## 频繁项集

In [2]:

from numpy import *

import pandas as pd

# 将所有元素转换为frozenset型字典，存放到列表中

def createC1(dataSet):

    C1 = []

    for transaction in dataSet:

        for item in transaction:

            if not [item] in C1:

                C1.append([item])

    C1.sort()

    # 使用frozenset是为了后面可以将这些值作为字典的键

    return list(map(frozenset, C1))  # frozenset一种不可变的集合，set可变集合

 

# 过滤掉不符合支持度的集合

# 返回 频繁项集列表retList 所有元素的支持度字典

def scanD(D, Ck, minSupport):

    ssCnt = {}

    for tid in D:

        for can in Ck:

            if can.issubset(tid):   # 判断can是否是tid的《子集》 （这里使用子集的方式来判断两者的关系）

                if can not in ssCnt:    # 统计该值在整个记录中满足子集的次数（以字典的形式记录，frozenset为键）

                    ssCnt[can] = 1

                else:

                    ssCnt[can] += 1

    numItems = float(len(D))

    retList = []        # 重新记录满足条件的数据值（即支持度大于阈值的数据）

    supportData = {}    # 每个数据值的支持度

    for key in ssCnt:

        support = ssCnt[key] / numItems

        if support >= minSupport:

            retList.insert(0, key)

        supportData[key] = support

    return retList, supportData # 排除不符合支持度元素后的元素 每个元素支持度

 

# 生成所有可以组合的集合

# 频繁项集列表Lk 项集元素个数k  [frozenset({2, 3}), frozenset({3, 5})] -> [frozenset({2, 3, 5})]

def aprioriGen(Lk, k):

    retList = []

    lenLk = len(Lk)

    for i in range(lenLk): # 两层循环比较Lk中的每个元素与其它元素

        for j in range(i+1, lenLk):

            L1 = list(Lk[i])[:k-2]  # 将集合转为list后取值

            L2 = list(Lk[j])[:k-2]

            L1.sort(); L2.sort()        # 这里说明一下：该函数每次比较两个list的前k-2个元素，如果相同则求并集得到k个元素的集合

            if L1==L2:

                retList.append(Lk[i] | Lk[j]) # 求并集

    return retList  # 返回频繁项集列表Ck

 

# 封装所有步骤的函数

# 返回 所有满足大于阈值的组合 集合支持度列表

def apriori(dataSet, minSupport):

    D = list(map(set, dataSet)) # 转换列表记录为字典 形如[{1, 3, 4}, {2, 3, 5}, {1, 2, 3, 5}, {2, 5}]
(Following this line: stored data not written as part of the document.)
-- ==== Sys2Proof/Machine/CmdDrover.lean ====
section
/-! DEFINITION. The meanings of the commands of the events of the Drovers. -/

namespace Sys2Proof.Machine

/-- DRV_IN_GROUP (R161): An event group at DRV_IN(d, k, i) updates its count, COINCIDENT, timestamp FIFO and tag. -/
def execDrvInGroup (d : Fin 16) (k : Fin 8) (i : Fin 4) (s : State) : Host.Outcome State Fault Refusal :=
  .next (s.live (s.drvInGroup d.val k.val i.val))

/-- TASK_WAKE_EVENT (R191): A group at a masked input of a task in WAIT_EVENT wakes it with TAG, WAKE and WTIME set. -/
def execTaskWakeEvent (d : Fin 16) (k : Fin 8) (s : State) : Host.Outcome State Fault Refusal :=
  .next (s.wakeOnEvent d.val k.val)

/-- TASK_WAKE_TIME (R232): Device time reaching the WAITT instant, or a forward step past it, makes the task READY. -/
def execTaskWakeTime (d : Fin 16) (k : Fin 8) (s : State) : Host.Outcome State Fault Refusal :=
  .next (s.wakeTime d.val k.val)

/-- TASK_WAKE_TIMEOUT (R233): The WAITE expiry instant wakes the task with TIMEOUT and Z = 1. -/
def execTaskWakeTimeout (d : Fin 16) (k : Fin 8) (s : State) : Host.Outcome State Fault Refusal :=
  .next (s.wakeOnTimeout d.val k.val)

/-- YIELD_END (R223): After n ticks in WAIT_TIME a yielding task is READY again. -/
def execYieldEnd (d : Fin 16) (k : Fin 8) (s : State) : Host.Outcome State Fault Refusal :=
  .next (s.yieldEnd d.val k.val)

/-- DRV_BUSY_END (R184): A multi-tick instruction such as MULQ or DIVQ completes and its task is READY. -/
def execDrvBusyEnd (d : Fin 16) (k : Fin 8) (s : State) : Host.Outcome State Fault Refusal :=
  .next (s.busyEnd d.val k.val)

/-- WAIT_QUEUE_REOFFER (R186): A task in WAIT_QUEUE re-offers its action to the full EO queue each tick. -/
def execWaitQueueReoffer (d : Fin 16) (k : Fin 8) (s : State) : Host.Outcome State Fault Refusal :=
  .next (s.reoffer d k)

/-- LDX_RETURN (R197): An LDX returns its data and releases the task from WAIT_MEM. -/
def execLdxReturn (d : Fin 16) (k : Fin 8) (bad : Bool) (s : State) : Host.Outcome State Fault Refusal :=
  .next (s.ldxReturn d.val k.val bad)

/-- LDX_TIMEOUT (R198): An LDX with no data 2 µs after issue traps with DRAM. -/
def execLdxTimeout (d : Fin 16) (k : Fin 8) (s : State) : Host.Outcome State Fault Refusal :=
  .next (s.ldxTimeout d.val k.val)

/-- MEAS_COMPLETE (R236): The first record a unit completes after MEAS arrives is written to Td, Ad and A(d+1). -/
def execMeasComplete (d : Fin 16) (k : Fin 8) (s : State) : Host.Outcome State Fault Refusal :=
  .next (s.measComplete d.val k.val)

/-- MEAS_TIMEOUT (R236): The MEAS expiry instant completes MEAS as a timeout with Z = 1. -/
def execMeasTimeout (d : Fin 16) (k : Fin 8) (s : State) : Host.Outcome State Fault Refusal :=
  .next (s.measTimeout d.val k.val)

/-- LAUNCH_COMPLETE (R238): The launch result returns after the frame is copied into Paddock, and ARES receives it. -/
def execLaunchComplete (d : Fin 16) (k : Fin 8) (s : State) : Host.Outcome State Fault Refusal :=
  .next (s.launchComplete d.val k.val)

/-- TASK_START (R204): DRV_TASK_CTL.START or a TCTL write starts a stopped or trapped task at ENTRY, or refuses with SRES. -/
def execTaskStart (q : Port) (d : Fin 16) (k : Fin 8) (data : BitVec 32) (s : State) : Host.Outcome State Fault Refusal :=
  .next (s.busFld q.req F.drvTaskCtl_START data.toNat 1 d.val k.val)

/-- TASK_STOP (R205): DRV_TASK_CTL.STOP or a TCTL write abandons the task's instruction in progress and stops it. -/
def execTaskStop (q : Port) (d : Fin 16) (k : Fin 8) (data : BitVec 32) (s : State) : Host.Outcome State Fault Refusal :=
  .next (s.busFld q.req F.drvTaskCtl_STOP data.toNat 1 d.val k.val)

/-- DRV_PROG_COMMIT (R203): A commit of DRV_PROG starts a CRC check of the program, or is rejected. -/
def execDrvProgCommit (q : Port) (d : Fin 16) (v : BitVec 96) (s : State) : Host.Outcome State Fault Refusal :=
  .next (s.busCommit q.req .drvProg d.val v.toNat)

/-- DRV_PROG_CHECK_DONE (R203): The program check ends with RES VALID or BAD_CRC. -/
def execDrvProgCheckDone (d : Fin 16) (bad : Bool) (s : State) : Host.Outcome State Fault Refusal :=
  .next (s.progCheckDone d.val bad)

/-- DRV_RESET (R207): Writing DRV_CTL.RST resets one Drover and clears FAULTED, keeping its memories. -/
def execDrvReset (q : Port) (d : Fin 16) (data : BitVec 32) (s : State) : Host.Outcome State Fault Refusal :=
  .next (s.busFld q.req F.drvCtl_RST data.toNat 1 d.val)

/-- DRV_MEM_READ (R213): A read of DRV_MEM_DATA word 0 reads the word at INDEX and may advance INDEX. -/
def execDrvMemRead (q : Port) (d : Fin 16) (s : State) : Host.Outcome State Fault Refusal :=
  .next (s.busFrom q.req .drvMemData d.val)

/-- DRV_MEM_WRITE (R213): A commit of DRV_MEM_DATA writes instruction or data memory at INDEX, or is refused by task state. -/
def execDrvMemWrite (q : Port) (d : Fin 16) (v : BitVec 64) (s : State) : Host.Outcome State Fault Refusal :=
  .next (s.busCommit q.req .drvMemData d.val v.toNat)

end Sys2Proof.Machine
end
    C1 = createC1(dataSet)      # 将每个元素转会为frozenset字典   形如 [frozenset({1}), frozenset({2}), frozenset({3}), frozenset({4}), frozenset({5})]

    L1, supportData = scanD(D, C1, minSupport)  # 过滤数据

    L = [L1]

    k = 2

    while (len(L[k-2]) > 0):    # 若仍有满足支持度的集合则继续做关联分析

        Ck = aprioriGen(L[k-2], k)  # Ck候选频繁项集

        Lk, supK = scanD(D, Ck, minSupport) # Lk频繁项集

        supportData.update(supK)    # 更新字典（把新出现的集合:支持度加入到supportData中）

        L.append(Lk)

        k += 1  # 每次新组合的元素都只增加了一个，所以k也+1（k表示元素个数）

    return L, supportData



## 关联规则

In [3]:

# 获取关联规则的封装函数

def generateRules(L, supportData, minConf=0.7):  # supportData 是一个字典

    bigRuleList = []

    for i in range(1, len(L)):  # 从为2个元素的集合开始

        for freqSet in L[i]:

            # 只包含单个元素的集合列表

            H1 = [frozenset([item]) for item in freqSet]    # frozenset({2, 3}) 转换为 [frozenset({2}), frozenset({3})]

            # 如果集合元素大于2个，则需要处理才能获得规则

            if (i > 1):

                rulesFromConseq(freqSet, H1, supportData, bigRuleList, minConf) # 集合元素 集合拆分后的列表 。。。

            else:

                calcConf(freqSet, H1, supportData, bigRuleList, minConf)

    return bigRuleList

 

# 对规则进行评估 获得满足最小可信度的关联规则

def calcConf(freqSet, H, supportData, brl, minConf=0.7):

    prunedH = []  # 创建一个新的列表去返回
    #f = open('short_output.txt','w+')
    for conseq in H:

        conf = supportData[freqSet]/supportData[freqSet-conseq]  # 计算置信度

        if conf >= minConf:

            print(freqSet-conseq,'-->',conseq,'conf:',conf)

            brl.append((freqSet-conseq, conseq, conf))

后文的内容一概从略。